Pero el término “garantismo” o, mejor dicho, su malintencionada utilización, fue lo más dañino.
Se creó en la conciencia colectiva que el cumplimiento de las garantías constitucionales, es decir, el respeto irrestricto a los postulados de la Carta Magna, era equivalente a crear un sistema punitivo laxo, irritantemente laxo. Los abolicionistas se camuflaron de garantistas y crearon una confusión semántica que llega hasta nuestros días.
“¡Fuera, jueces garantistas!”, vociferan algunos ante resoluciones judiciales contrarias al sentido común.

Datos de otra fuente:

/-- A started Set Features of a feature, and a started Get Log Page of a page. -/
def SetRuns (s : State) (c : Nat) (x : Ctx) (fid : Nat) : Prop := AdminRuns s c x 0x09 ∧ bits x.e.cdw10 7 0 = fid
def LogRuns (s : State) (c : Nat) (x : Ctx) (lid : Nat) : Prop := AdminRuns s c x 0x02 ∧ bits x.e.cdw10 7 0 = lid

/-- A tunnelled admin command of an opcode that has started (17_attic.md R463). -/
def IsTunnelled (s : State) (c : Nat) (x : Ctx) (opc : Nat) : Prop :=
  ctxOf s c = some x ∧ x.e.opc = opc ∧ x.st = .started ∧ x.tunnel = true

/-- A started I/O command: its context is one of an I/O queue. -/
def IoRuns (s : State) (c : Nat) (x : Ctx) (opc : Nat) : Prop := Runnable s c x opc ∧ x.sqid ≠ 0

/-- A context has reached COMPLETED with a status and completion DW0 (R78). -/
def Ended (t : State) (c : Nat) (st : Status) (dw0 : Nat) : Prop :=
  ∃ y, ctxOf t c = some y ∧ y.st = .completed ∧ y.status = st ∧ y.dw0 = dw0

/-- A context has reached COMPLETED with success and the given data. -/
def Answered (t : State) (c : Nat) (data : List Byte) : Prop :=
  ∃ y, ctxOf t c = some y ∧ y.st = .completed ∧ y.status = stOk ∧ y.out = data

/-- An NVMe-MI request of an opcode is in progress at a running Attic (17_attic.md R465). -/
def MiRuns (s : State) (r : MiReq) (opcode : Nat) : Prop := s.att.miCur = some r ∧ r.opcode = opcode ∧ atticRuns s = true

/-- The Attic after the response to a request: one response more on the request's endpoint, and no request in progress. -/
def miReply (r : MiReq) (status : Nat) (data : List Byte) (a : Attic) : Attic :=
  let o : MiResp := { endpoint := r.endpoint, status := status, data := data }
  { a with miOut := a.miOut ++ [o], miLast := tset r.endpoint o a.miLast, miCur := none }

/-- A register write of a master of class PRIV or SECURE reaches a block (R385, R386). -/
def Reaches (s : State) (m : Master) (b : Blk) (i : Nat) : Prop :=
  (masterCls m = .priv ∨ masterCls m = .secure) ∧ masterSilent s m = false ∧ reachable s b i = true

/-- The keys of the stored registers rise strictly, so that each register is stored once at most and equal register files are equal
data. -/
def RegsRise (s : State) : Prop := s.rf.regs.Pairwise (fun a b => a.1 < b.1)

/-- No fuse of one fuse bank is unblown in another (R482): a key hash programmed stays, and revocations, the rollback floor and the
LMS and debug locks only grow. -/
def FusesGrow (f g : Fuses) : Prop :=
  (∀ k h, tfind f.keyHash k = some h → tfind g.keyHash k = some h) ∧
  (∀ i, bit f.revoke i = true → bit g.revoke i = true) ∧
  (f.lmsReq = true → g.lmsReq = true ∧ g.lmsHash = f.lmsHash) ∧ f.rollback ≤ g.rollback ∧ (f.debugLock = true → g.debugLock = true)

/-- The sources of a command that reads are usable: no LBA lies in an Offline zone, and the slot of every zone whose data they touch
has a key (R61, R171). -/
def SourcesUsable (s : State) (x : Ctx) : Prop :=
  (∀ l, l ∈ srcLbas x.e → (zoneOf s (lbaKey (srcNsid x.e) l)).st ≠ .offline) ∧
  (∀ k, k ∈ touched s (srcNsid x.e) (srcLbas x.e) → (captureGen s (shapeOf s (srcNsid x.e) (zoneOf s k)).keySlot).isSome = true)

/-- A Read or Verify may begin (R81, 12_memory.md R357): it has not begun, no earlier write of its queue is still to act on its LBAs, and no
table of the zones that it reads is lost. -/
def MayBegin (s : State) (c : Nat) (x : Ctx) : Prop :=
  x.started = false ∧ indexLost s x.e.nsid (srcLbas x.e) = false ∧ readHeld s c x x.e.nsid (srcLbas x.e) = false

/-- Unit `u` of a command's sources can end: it is still to be served, each source stands once in its list, every codeword of the unit has been
decoded, its band is as it was when it was looked up (R30), and `k` is the key and salt that the command captured (R171). -/
def UnitEnds (s : State) (x : Ctx) (u : Nat) (r : SrcRef) (k : Nat × Nat) : Prop :=
  u ∈ x.todo ∧ tfind x.src u = some r ∧ (x.src.map Prod.fst).Nodup ∧ unitHere x r = true ∧ staleUnit s r = false ∧ keyOf s r.slot r.gen = some k

/-- The sources of a command have been looked up as they stood in `s` (R18): an LBA below its zone's write pointer is still to be
served, from the codewords of its unit where the Granary does not hold it; one at or above it is served as zeros (R61). -/
def Sourced (s t : State) (c : Nat) (x : Ctx) : Prop :=
  ∃ y, ctxOf t c = some y ∧ y.started = true ∧ y.e = x.e ∧ ∀ i l, (srcLbas x.e)[i]? = some l →
    (lbaOff l < (zoneOf s (lbaKey (srcNsid x.e) l)).wp → ∀ g r,
      captureGen s (shapeOf s (srcNsid x.e) (zoneOf s (lbaKey (srcNsid x.e) l))).keySlot = some g →
      srcRef s (lbaKey (srcNsid x.e) l) (lbaOff l) g = some r →
      tfind y.src i = some r ∧ i ∈ y.todo ∧ ((shapeOf s (srcNsid x.e) (zoneOf s (lbaKey (srcNsid x.e) l))).keySlot, g) ∈ y.keys ∧
      ∀ p, p ∈ r.pos → (r.zone, p) ∈ y.need) ∧
    ((zoneOf s (lbaKey (srcNsid x.e) l)).wp ≤ lbaOff l → tfind y.got i = some zeroBlock ∧ i ∉ y.todo)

En paralelo, desde las cátedras de Derecho Penal, de Derecho Procesal Penal, de Criminología, etc., los nuevos gurús baten el parche de la “derecha fascista” que quiere colonizar el “aparato represivo”, sin respeto alguno por las garantías fundamentales.
El alumnado, compra, Se enfervoriza. El discurso romántico y rebelde contra la autoridad, el poder y las “agencias policiales”, fanatiza a la mayoría. Es una tarea lenta, pero constante.

Aquellos jóvenes alumnos hoy son -muchos de ellos- magistrados judiciales agnósticos de la pena. Sienten pena al aplicar las penas. Son abolicionistas. No creen en el Derecho Penal que juraron defender el día de su toma de posesión en el cargo.
El perjuicio es inconmensurable. Se dañó el juicio crítico de una generación de abogados. Se anuló la mesura, la prudencia, el equilibrio.
El criminal ya no es tal. Ahora es un individuo en conflicto. La amenaza de pena, no sirve. La cárcel, tampoco.
La banalización de la ilegalidad. La apología de lo prohibido.
El Derecho Penal Argentino está gravemente herido.
Lloran desde el más allá Soler, Nuñez, Fontán Balestra, Peco y tantos otros maestros que supimos disfrutar al leerlos.